Ia juga menegaskan bahwa dirinya tidak memiliki kewenangan dalam penunjukan tenaga teknis di BKPSDM dan tidak pernah meminta siapa pun untuk dipekerjakan.
“Pada tahun 2020, saya masih staf di Diskominfo. Jadi keliru kalau ada yang bilang saya yang menentukan siapa yang bekerja di BKPSDM. Lagian, saya tidak kenal dan tidak pernah mau cari tahu siapa Muhammad Mahrizal, karena saya pikir itu urusan pimpinan,” tegasnya.
Adlin menekankan bahwa siapa pun berhak untuk bekerja di pemerintahan, termasuk anak atau kerabat pejabat, selama memenuhi kriteria dan kompetensi yang dibutuhkan.
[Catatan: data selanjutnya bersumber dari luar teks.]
theorem State.latched_nat_ne {syn k : Nat} (hfirst : k ≠ ky 0x2200 3) (hk : ¬recordObject b k) :
    (s.latched b syn).nat k = s.nat k :=
  (State.noteFault_nat_ne _ b hk).trans (s.firstFault_nat_ne b hfirst)

theorem State.noteFault_flt (syn : Nat) (was : Bool) : (s.noteFault b syn was).flt = s.flt := by
  unfold State.noteFault
  cases was <;> dsimp only <;> split <;> rfl

/-- The first fault is the first bit to set, of several on one clock the lowest (R439). -/
theorem State.firstFault_first :
    (s.firstFault b).nat (ky 0x2200 3) =
      if s.flt.fsw = 0 ∨ s.flt.fsw.getLsbD b = false ∧ clock160 s.flt.firstT = clock160 s.now ∧ b < s.nat (ky 0x2200 3) then b
      else s.nat (ky 0x2200 3) := by
  unfold State.firstFault
  by_cases hnone : s.flt.fsw = 0
  · rw [if_pos hnone, if_pos (.inl hnone)]
    exact State.nat_setn_self ..
  · rw [if_neg hnone]
    by_cases hlower : s.flt.fsw.getLsbD b = false ∧ clock160 s.flt.firstT = clock160 s.now ∧ b < s.nat (ky 0x2200 3)
    · rw [if_pos (Or.inr hlower), if_pos (by rw [hlower.1]; exact ⟨rfl, hlower.2⟩)]
      exact State.nat_setn_self ..
    · rw [if_neg (not_or.mpr ⟨hnone, hlower⟩), if_neg (by rw [Bool.not_eq_true']; exact hlower)]

end Latch

section Record
variable (s : State) (b syn : Nat)

/-- Objects of one fault bit are told apart by their sub-index. -/
theorem oFlt_inj {i j : Nat} : oFlt b i = oFlt b j ↔ i = j := by
  unfold oFlt ky
  omega

theorem oFlt_index {j : Nat} (hj : j < 256) : oFlt b j / 256 = 0x2210 + b := by
  unfold oFlt ky
  omega

theorem le_oFlt {j : Nat} : 0x2000 * 256 ≤ oFlt b j := by
  unfold oFlt ky
  omega

theorem oFlt_ne_first {j : Nat} (hj : j < 256) : oFlt b j ≠ ky 0x2200 3 := by
  unfold oFlt ky
  omega

/-- The last syndrome and time are those of the occurrence (R439). -/
theorem State.noteFault_last (was : Bool) :
    (s.noteFault b syn was).nat (oFlt b 6) = syn ∧ (s.noteFault b syn was).nat (oFlt b 7) = s.dev.toNat := by
  unfold State.noteFault
  extract_lets dev lower s1 s2
  exact ⟨(State.nat_setn_ne _ _ (mt (oFlt_inj b).mp (by decide))).trans (State.nat_setn_self ..), State.nat_setn_self ..⟩

/-- A new bit counts 1, with the first syndrome and time of the occurrence. -/
theorem State.noteFault_new :
    (s.noteFault b syn false).nat (oFlt b 5) = 1 ∧ (s.noteFault b syn false).nat (oFlt b 3) = syn ∧
      (s.noteFault b syn false).nat (oFlt b 4) = s.dev.toNat := by
  simp only [State.noteFault, Bool.false_and, Bool.false_eq_true, if_false, State.nat_setn, oFlt_inj]
  exact ⟨rfl, rfl, rfl⟩

/-- A bit that was set counts up, and its first syndrome gives way to a lower one on the clock that set it. -/
theorem State.noteFault_again :
    (s.noteFault b syn true).nat (oFlt b 5) = min (s.nat (oFlt b 5) + 1) (2 ^ 32 - 1) ∧
      (s.noteFault b syn true).nat (oFlt b 3) =
        (if onClock s.flt.setT b s.now = true ∧ syn % 2 ^ 24 < s.nat (oFlt b 3) % 2 ^ 24 then syn else s.nat (oFlt b 3)) ∧
      (s.noteFault b syn true).nat (oFlt b 4) = s.nat (oFlt b 4) := by
  have hlower : (onClock s.flt.setT b s.now && Nat.blt (syn % 2 ^ 24) (s.nat (oFlt b 3) % 2 ^ 24)) =
      decide (onClock s.flt.setT b s.now = true ∧ syn % 2 ^ 24 < s.nat (oFlt b 3) % 2 ^ 24) := by
    rw [Bool.eq_iff_iff, Bool.and_eq_true, Nat.blt_eq, decide_eq_true_iff]
  by_cases h : onClock s.flt.setT b s.now = true ∧ syn % 2 ^ 24 < s.nat (oFlt b 3) % 2 ^ 24
  · simp only [State.noteFault, hlower, decide_eq_true h, if_pos h, Bool.not_true, Bool.and_false, Bool.false_eq_true, if_true, if_false,
      State.nat_setn, oFlt_inj]
    exact ⟨rfl, rfl, rfl⟩
  · simp only [State.noteFault, hlower, decide_eq_false h, if_neg h, Bool.not_false, Bool.and_true, if_true, State.nat_setn, oFlt_inj]
    exact ⟨rfl, rfl, rfl⟩

end Record

theorem getLsbD_twoPow (b j : Nat) (hb : b < 64) : (BitVec.ofNat 64 (2 ^ b)).getLsbD j = decide (j = b) := by
  rw [BitVec.getLsbD_ofNat, Nat.testBit_two_pow]
  by_cases h : j = b
  · simp [h, hb]
  · simp [h, Ne.symm h]

theorem State.noteFault_frame (s : State) (b syn : Nat) (was : Bool) :
    (s.noteFault b syn was).mem = s.mem ∧ (s.noteFault b syn was).cas = s.cas ∧ (s.noteFault b syn was).axes = s.axes := by
  unfold State.noteFault
  extract_lets dev lower s1 s2
  have h1 : s1.mem = s.mem ∧ s1.cas = s.cas ∧ s1.axes = s.axes := by
    unfold s1
    split <;> exact ⟨rfl, rfl, rfl⟩
  have h2 : s2.mem = s.mem ∧ s2.cas = s.cas ∧ s2.axes = s.axes := by
    unfold s2
    split <;> exact h1
  exact h2

/-- Before it is reported an occurrence changes the collector and objects alone. -/
theorem State.latched_frame (s : State) (b syn : Nat) :
    (s.latched b syn).mem = s.mem ∧ (s.latched b syn).cas = s.cas ∧ (s.latched b syn).axes = s.axes := by
  have hfirst : (s.firstFault b).mem = s.mem ∧ (s.firstFault b).cas = s.cas ∧ (s.firstFault b).axes = s.axes := by
    unfold State.firstFault
    split_ifs <;> exact ⟨rfl, rfl, rfl⟩
  obtain ⟨hmem, hcas, haxes⟩ := State.noteFault_frame ((s.firstFault b).setFault b) b syn (s.flt.fsw.getLsbD b)
  exact ⟨hmem.trans hfirst.1, hcas.trans hfirst.2.1, haxes.trans hfirst.2.2⟩

/-- The state that an occurrence's record is written from: apart from FIRST_FAULT its objects and its time are those of `s`. -/
theorem State.setFault_firstFault (s : State) (b : Nat) :
    ((s.firstFault b).setFault b).clk = s.clk ∧ ((s.firstFault b).setFault b).flt.fsw = s.flt.fsw ||| BitVec.ofNat 64 (2 ^ b) ∧
      (s.flt.fsw.getLsbD b = true → ((s.firstFault b).setFault b).flt.setT = s.flt.setT) := by
  have hfirst : (s.firstFault b).clk = s.clk ∧ (s.firstFault b).flt.fsw = s.flt.fsw ∧ (s.firstFault b).flt.setT = s.flt.setT := by
    unfold State.firstFault
    split_ifs <;> exact ⟨rfl, rfl, rfl⟩
  obtain ⟨hclk, hfsw, hset⟩ := hfirst
  refine ⟨hclk, congrArg (· ||| BitVec.ofNat 64 (2 ^ b)) hfsw, fun hwas => ?_⟩
  rw [← hfsw] at hwas
  exact (if_pos hwas).trans hset
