-- ==== Sys2Proof/WellFormed.lean ====
section
/-! DEFINITION. Which instructions obey the interface contract of their operand (spec 30_encoding R62). -/

namespace Sys2Proof

/-- "The legal values are the document's `n: 1..=32`" (R62). An ill-formed RDBITS still decodes, and is
rejected with INVALID_WIDTH when it runs (R83). The other commands have no operand. -/
def Instr.wellFormed : Instr → Bool
  | .rdbits n => decide (1 ≤ n.toNat ∧ n.toNat ≤ 32)
  | .reset => true
  | .peek => true
  | .parse => true
  | .scan => true
  | .rdalloc => true
  | .rdscf => true
  | .rdsmp => true
  | .decl1 => true

end Sys2Proof
end

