-- ==== Sys2Proof/Machine/Float64.lean ====
section
/-! DEFINITION. Binary64 arithmetic, each operation computed exactly and rounded once to nearest, ties to even
(spec 43_layer1_decoder R138). -/

namespace Sys2Proof.Machine

/-- Zero of either sign. -/
def zeroF64 (neg : Bool) : FiniteF64 := ⟨neg, 0, 0⟩

/-- A finite number is `(-1)^neg * significand * 2^exponent`. -/
def significand (x : FiniteF64) : Nat := if x.expo.val = 0 then x.frac.toNat else 2 ^ 52 + x.frac.toNat

/-- The exponent of the significand's last bit. -/
def exponent (x : FiniteF64) : Int := if x.expo.val = 0 then -1074 else (x.expo.val : Int) - 1075

/-- The real number a finite binary64 stands for; a claim's term, no operation uses it. -/
def valueF64 (x : FiniteF64) : ℚ := (if x.neg then -1 else 1) * (significand x : ℚ) * (2 : ℚ) ^ exponent x

/-- The number whose significand is `q` (at most `2^53`) with last bit `2^u` (`u` at least -1074), overflow to infinity. -/
def packF64 (neg : Bool) (q : Nat) (u : Int) : F64 :=
  let carry := q = 2 ^ 53
  let q' := if carry then 2 ^ 52 else q
  let e := if carry then u + 1076 else u + 1075
  if q' < 2 ^ 52 then .finite ⟨neg, 0, BitVec.ofNat 52 q'⟩
  else if h : e.toNat < 2047 then .finite ⟨neg, ⟨e.toNat, h⟩, BitVec.ofNat 52 (q' - 2 ^ 52)⟩
  else .inf neg

/-- `num / den` to the nearest natural number, ties to even. -/
def roundHalfEven (num den : Nat) : Nat :=
  let q := num / den
  let r := num % den
  if den < 2 * r ∨ (2 * r = den ∧ q % 2 = 1) then q + 1 else q

/-- `floor(log2 (n / d))`, for `n` and `d` above 0. -/
def floorLog2 (n d : Nat) : Int :=
  let k : Int := (Nat.log2 n : Int) - (Nat.log2 d : Int)
  if d * 2 ^ k.toNat ≤ n * 2 ^ (-k).toNat then k else k - 1

/-- The binary64 number nearest to `(-1)^neg * (n / d) * 2^e`; `neg` is the sign of a zero result too. -/
def roundF64 (neg : Bool) (n d : Nat) (e : Int) : F64 :=
  if n = 0 then .finite (zeroF64 neg)
  else
    let u := max (floorLog2 n d + e - 52) (-1074)
    packF64 neg (roundHalfEven (n * 2 ^ (e - u).toNat) (d * 2 ^ (u - e).toNat)) u

/-- `f64(i)` (00_scope R7). -/
def f64OfNat (i : Nat) : F64 := roundF64 false i 1 0

/-- The constant 0.5. -/
def f64Half : F64 := .finite ⟨false, 1022, 0⟩

/-- `+0.0`. -/
def f64Zero : F64 := .finite (zeroF64 false)

/-- The significand with its sign. -/
def signedSignificand (x : FiniteF64) : Int := if x.neg then -(significand x : Int) else significand x

/-- Exact sum, rounded once; an exact zero is `+0.0` unless both operands are negative zeros. -/
def addFinite (x y : FiniteF64) : F64 :=
  let u := min (exponent x) (exponent y)
  let sum := signedSignificand x * 2 ^ (exponent x - u).toNat + signedSignificand y * 2 ^ (exponent y - u).toNat
  if sum = 0 then .finite (zeroF64 (x.neg && y.neg)) else roundF64 (decide (sum < 0)) sum.natAbs 1 u

/-- The operand with its sign turned. -/
def negF64 : F64 → F64
  | .finite x => .finite { x with neg := !x.neg }
  | .inf n => .inf (!n)
  | .nan => .nan

/-- Sum. -/
def addF64 : F64 → F64 → F64
  | .finite x, .finite y => addFinite x y
  | .inf n, .finite _ => .inf n
  | .finite _, .inf n => .inf n
  | .inf n, .inf m => if n = m then .inf n else .nan
  | .nan, _ => .nan
  | _, .nan => .nan

/-- `a -. b`. -/
def subF64 (a b : F64) : F64 := addF64 a (negF64 b)

/-- `a *. b`. -/
def mulF64 : F64 → F64 → F64
  | .finite x, .finite y => roundF64 (x.neg != y.neg) (significand x * significand y) 1 (exponent x + exponent y)
  | .inf n, .finite y => if significand y = 0 then .nan else .inf (n != y.neg)
  | .finite x, .inf m => if significand x = 0 then .nan else .inf (x.neg != m)
  | .inf n, .inf m => .inf (n != m)
  | .nan, _ => .nan
  | _, .nan => .nan

/-- `a /. b`. -/
def divF64 : F64 → F64 → F64
  | .finite x, .finite y =>
    if significand y = 0 then (if significand x = 0 then .nan else .inf (x.neg != y.neg))
    else roundF64 (x.neg != y.neg) (significand x) (significand y) (exponent x - exponent y)
  | .inf n, .finite y => .inf (n != y.neg)
  | .finite x, .inf m => .finite (zeroF64 (x.neg != m))
  | .inf _, .inf _ => .nan
  | .nan, _ => .nan
  | _, .nan => .nan

/-- The 64 bits of a number; a NaN has no one pattern (log entry 9). -/
def f64Bits : F64 → Option (BitVec 64)
  | .finite x => some (BitVec.ofBool x.neg ++ BitVec.ofNat 11 x.expo.val ++ x.frac)
  | .inf n => some (BitVec.ofBool n ++ 0x7FF#11 ++ 0#52)
  | .nan => none

end Sys2Proof.Machine
end

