-- ==== Sys2Proof/Machine/Layer1.lean ====
section
/-! DEFINITION. The Layer1Decoder: RDALLOC, RDSCF, RDSMP, DECL1 (spec 43_layer1_decoder). -/

namespace Sys2Proof.Machine

/-! ## Dequantisation (R134) -/

/-- `v = (f64(s) /. f64(2^nb)) -. 0.5`. -/
def normalized (nb s : Nat) : F64 := subF64 (divF64 (f64OfNat s) (f64OfNat (2 ^ nb))) f64Half

/-- `LINEAR_TABLE[nb - 1]`, if the 14-entry table has that entry (R135, R140). -/
def linearEntry (linear : Fin 14 → FiniteF64) (nb : Nat) : Option FiniteF64 :=
  if h : nb - 1 < 14 then some (linear ⟨nb - 1, h⟩) else none

/-- `(v *. factor) *. scale`, in this order. -/
def scaled (nb s : Nat) (factor scale : FiniteF64) : F64 :=
  mulF64 (mulF64 (normalized nb s) (.finite factor)) (.finite scale)

/-- The sample of a field of width `nb` with value `s` under the two tables (R133, R134): `+0.0` for width 0,
LINEAR_INDEX_RANGE where the linear-scaling table has no entry (R135). -/
def sampleOf (linear : Fin 14 → FiniteF64) (sf : Fin 64 → FiniteF64) (nb : BitVec 4) (scf : BitVec 6) (s : Nat) : Except Code F64 :=
  if nb = 0 then .ok f64Zero
  else match linearEntry linear nb.toNat with
    | some factor => .ok (scaled nb.toNat s factor (sf scf.toFin))
    | none => .error .linearIndexRange

/-! ## The shared loop -/

/-- For each place in order: read a field of the place's width, and put what `entry` makes of it there.
The first failure ends the loop: END_OF_STREAM of the read before what `entry` raises (60_exceptions R155.7). -/
def readEach {ι α : Type} {k : Nat} (src : Source) (width : ι → Nat) (place : ι → Fin k) (entry : ι → Nat → Except Code α) :
    List ι → BitStream → Vector (Option α) k → Except Code (BitStream × Vector (Option α) k)
  | [], st, t => .ok (st, t)
  | i :: is, st, t =>
    match readField src (width i) st with
    | none => .error .endOfStream
    | some (v, st') =>
      match entry i v with
      | .error c => .error c
      | .ok a => readEach src width place entry is st' (t.set (place i) (some a))

/-! ## The three bodies -/

/-- RDALLOC after its checks (R131). -/
def State.allocBody (s : State) : Except Code State :=
  match readEach s.src (fun _ => 4) (fun p => entryIdx p.1 p.2) (fun _ v => .ok (BitVec.ofNat 4 v))
      (codeOrder s.headerChannels) s.stream noEntries with
  | .ok (st, t) => .ok { s.invalidateTables with nch := s.headerChannels, alloc := t, av := true, stream := st }
  | .error c => .error c

/-- The width of a scale-factor field (R132). -/
def State.scfWidth (s : State) (p : Fin 2 × Fin 32) : Nat := if s.allocCode p.1 p.2 = 0 then 0 else 6

/-- RDSCF after its checks (R132); a field of no bits stores 0. -/
def State.scfBody (s : State) : Except Code State :=
  match readEach s.src s.scfWidth (fun p => entryIdx p.1 p.2) (fun _ v => .ok (BitVec.ofNat 6 v))
      (codeOrder s.nch) s.stream noEntries with
  | .ok (st, t) => .ok { s.invalidateScf with scf := t, sv := true, stream := st }
  | .error c => .error c

/-- The width of a sample field (R133). -/
def State.sampleWidth (s : State) (p : Fin 12 × Fin 2 × Fin 32) : Nat := (s.allocCode p.2.1 p.2.2).toNat

/-- The sample of a field read as `v` (R133). -/
def State.sampleEntry (s : State) (p : Fin 12 × Fin 2 × Fin 32) (v : Nat) : Except Code F64 :=
  sampleOf Config.linearTable Config.sfTable (s.allocCode p.2.1 p.2.2) (s.scfCode p.2.1 p.2.2) v

/-- RDSMP after its checks (R133). -/
def State.samplesBody (s : State) : Except Code State :=
  match readEach s.src s.sampleWidth (fun p => sampleIdx p.2.1 p.1 p.2.2) s.sampleEntry
      (sampleOrder s.nch) s.stream noEntries with
  | .ok (st, t) => .ok { s.invalidateSamples with sample := t, mv := true, stream := st }
  | .error c => .error c

/-- The three bodies in order, stopped at the first failure (R136). -/
def State.decodeBody (s : State) : Except Code State :=
  match s.allocBody with
  | .error c => .error c
  | .ok t =>
    match t.scfBody with
    | .error c => .error c
    | .ok u => u.samplesBody

/-! ## The commands -/

/-- RDALLOC (R131). -/
def execRdalloc (s : State) : Result := .next (s.checkDecoder s.readyForAlloc (s.settle s.allocBody))

/-- RDSCF (R132). -/
def execRdscf (s : State) : Result := .next (s.checkDecoder s.readyForScf (s.settle s.scfBody))

/-- RDSMP (R133). -/
def execRdsmp (s : State) : Result := .next (s.checkDecoder s.readyForSamples (s.settle s.samplesBody))

/-- DECL1 (R136). -/
def execDecl1 (s : State) : Result := .next (s.checkDecoder s.readyForAlloc (s.settle s.decodeBody))

end Sys2Proof.Machine
end

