-- ==== Sys2Proof/Laws/BitStream.lean ====
section
/-! SUPPORT. What the bit read can do (spec 40_bitstream R84). -/

namespace Sys2Proof.Machine

/-- A bit read that the cache alone serves (R84, first branch). -/
theorem readBits_cached (src : Source) (n : Nat) (st : BitStream) (h : n ≤ st.cacheLen.toNat) :
    readBits src n st = some (takeBits st.cache.toNat st.cacheLen.toNat n st.pos) := by
  simp [readBits, h]

/-- A bit read that pulls bytes (R84, second branch), with its exact failure condition (R88). -/
theorem readBits_pulling (src : Source) (n : Nat) (st : BitStream) (h : st.cacheLen.toNat < n) :
    readBits src n st =
      if st.pos + (n - st.cacheLen.toNat + 7) / 8 ≤ src.len then
        some (takeBits (appendBytes st.cache.toNat (src.bytes st.pos ((n - st.cacheLen.toNat + 7) / 8)))
          (st.cacheLen.toNat + 8 * ((n - st.cacheLen.toNat + 7) / 8)) n (st.pos + (n - st.cacheLen.toNat + 7) / 8))
      else none := by
  simp [readBits, show ¬ n ≤ st.cacheLen.toNat by omega, Source.avail, Source.read]

@[simp] theorem readField_zero (src : Source) (st : BitStream) : readField src 0 st = some (0, st) := by
  simp [readField]

theorem readField_pos (src : Source) (n : Nat) (st : BitStream) (h : n ≠ 0) : readField src n st = readBits src n st := by
  simp [readField, h]

@[simp] theorem appendBytes_nil (acc : Nat) : appendBytes acc [] = acc := rfl

theorem appendBytes_cons (acc : Nat) (b : Byte) (bs : List Byte) :
    appendBytes acc (b :: bs) = appendBytes (acc * 256 + b.toNat) bs := rfl

theorem Source.bytes_length (src : Source) (pos k : Nat) : (src.bytes pos k).length = k := by
  induction k generalizing pos with
  | zero => rfl
  | succ k ih => simp [Source.bytes, ih]

/-- Reading on: the mixed-width law on stream bits (20_memory R46). -/
theorem Source.streamBits_add (src : Source) (k a b : Nat) :
    src.streamBits k (a + b) = src.streamBits k a * 2 ^ b + src.streamBits (k + a) b := by
  induction b with
  | zero => simp [Source.streamBits]
  | succ b ih =>
    rw [← Nat.add_assoc, Source.streamBits, ih, Source.streamBits, Nat.pow_succ, Nat.add_assoc k a b]; ring

theorem Source.streamBits_lt (src : Source) (k n : Nat) : src.streamBits k n < 2 ^ n := by
  induction n with
  | zero => simp [Source.streamBits]
  | succ n ih =>
    rw [Source.streamBits, Nat.pow_succ]
    have : (src.streamBit (k + n)).toNat ≤ 1 := Bool.toNat_le _
    omega

/-- The last `l` bits of a byte are its low-order bits. -/
theorem Source.streamBits_low (src : Source) (p l : Nat) (h : l ≤ 8) :
    src.streamBits (8 * p + (8 - l)) l = (src.byte p).toNat % 2 ^ l := by
  have main : ∀ m, m ≤ l → src.streamBits (8 * p + (8 - l)) m = (src.byte p).toNat / 2 ^ (l - m) % 2 ^ m := by
    intro m
    induction m with
    | zero => intro _; simp [Source.streamBits, Nat.mod_one]
    | succ m ih =>
      intro hm
      rw [Source.streamBits, ih (by omega)]
      have h1 : (8 * p + (8 - l) + m) / 8 = p := by omega
      have h2 : 7 - (8 * p + (8 - l) + m) % 8 = l - (m + 1) := by omega
      rw [Source.streamBit, h1, h2, BitVec.getLsbD, Nat.testBit_eq_decide_div_mod_eq]
      generalize (src.byte p).toNat = x
      have e : l - m = l - (m + 1) + 1 := by omega
      rw [e, Nat.pow_succ, ← Nat.div_div_eq_div_mul]
      generalize x / 2 ^ (l - (m + 1)) = y
      rw [Nat.pow_succ, Nat.mul_comm (2 ^ m) 2, Nat.mod_mul]
      have : y % 2 = 0 ∨ y % 2 = 1 := by omega
      rcases this with h | h <;> simp [h]
      omega
  have := main l (Nat.le_refl _)
  simpa using this

/-- Bytes appended below `acc` are the stream bits from the first of them on. -/
theorem appendBytes_streamBits (src : Source) (acc pos k : Nat) :
    appendBytes acc (src.bytes pos k) = acc * 2 ^ (8 * k) + src.streamBits (8 * pos) (8 * k) := by
  induction k generalizing acc pos with
  | zero => simp [Source.bytes, appendBytes, Source.streamBits]
  | succ k ih =>
    rw [Source.bytes, appendBytes_cons, ih, show 8 * (k + 1) = 8 + 8 * k by ring, Source.streamBits_add]
    have := Source.streamBits_low src pos 8 (Nat.le_refl _)
    have hb : (src.byte pos).toNat < 2 ^ 8 := (src.byte pos).isLt
    rw [Nat.mod_eq_of_lt hb] at this
    rw [show 8 * pos + (8 - 8) = 8 * pos by omega] at this
    rw [this, show 8 * (pos + 1) = 8 * pos + 8 by ring, Nat.pow_add]; ring

/-- A bit read never moves the cursor past the end of the source. -/
theorem readBits_pos_le (src : Source) (n : Nat) (st : BitStream) (r : Nat) (st' : BitStream)
    (h : readBits src n st = some (r, st')) (hp : st.pos ≤ src.len) : st.pos ≤ st'.pos ∧ st'.pos ≤ src.len := by
  by_cases hn : n ≤ st.cacheLen.toNat
  · rw [readBits_cached src n st hn] at h
    simp only [takeBits, Option.some.injEq, Prod.mk.injEq] at h
    obtain ⟨-, rfl⟩ := h
    exact ⟨Nat.le_refl _, hp⟩
  · rw [readBits_pulling src n st (by omega)] at h
    split at h
    · simp only [takeBits, Option.some.injEq, Prod.mk.injEq] at h
      obtain ⟨-, rfl⟩ := h
      exact ⟨Nat.le_add_right _ _, by assumption⟩
    · simp at h

end Sys2Proof.Machine
end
“Anak kandung pejabat sekalipun, sepanjang memenuhi kriteria dan menjalankan tanggung jawab sesuai hak dan kewajibannya, tidak boleh didiskriminasi bila memang dianggap mampu bekerja membantu pemda,” jelasnya.
Bahkan, kata Adlin, seorang bupati sah-sah saja menunjuk keponakan atau keluarganya sebagai pejabat, seperti sekda atau kepala dinas, selama sesuai dengan aturan dan mekanisme yang berlaku.
Lebih lanjut, Adlin mengingatkan agar semua pihak berhati-hati dalam menyampaikan informasi di ruang publik agar tidak menimbulkan kesalahpahaman atau fitnah.
“Sebagai negara hukum, kita harus berhati-hati menyampaikan informasi, karena bisa terjerat hukum apabila yang disampaikan berisi kebohongan dan hoaks,” ujarnya.
Ia juga mengaku sudah terbiasa menjadi bahan gosip terkait berbagai tuduhan, mulai dari mengganggu sistem SIKEPO, merusak dan mematikan server, hingga disebut merajuk karena tidak diberikan jabatan.
“Saya sudah kebas digosipi macam-macam. Tapi saya berharap ada penyelesaian konkret dari pihak terkait, agar berbagai macam gosip dan fitnah yang beredar tidak terus-menerus menjadi bahan pembicaraan,” pungkasnya.
Konflik kepemimpinan antara kepala dinas dan bawahannya dapat terjadi karena berbagai faktor, seperti ketidakcocokan gaya kepemimpinan, kepentingan politik, dan nepotisme. Konflik ini dapat bersifat terbuka atau tersembunyi.
Konflik kepemimpinan dapat menjadi destruktif atau positif. Konflik destruktif dapat membuat organisasi kacau dan tidak kooperatif, sedangkan konflik positif dapat mendorong inovasi dan kreativitas.
Untuk mengelola konflik kepemimpinan, kepala dinas dapat:
- Menciptakan iklim kerja yang kondusif
- Memberikan apresiasi kepada pegawai
- Berusaha adil dan tidak menganakemaskan pegawai tertentu
- Menanamkan rasa percaya diri pada pegawai
- Meningkatkan proses monitoring pekerjaan pegawai
- Mencari solusi terbaik untuk kendala atau hambatan yang muncul.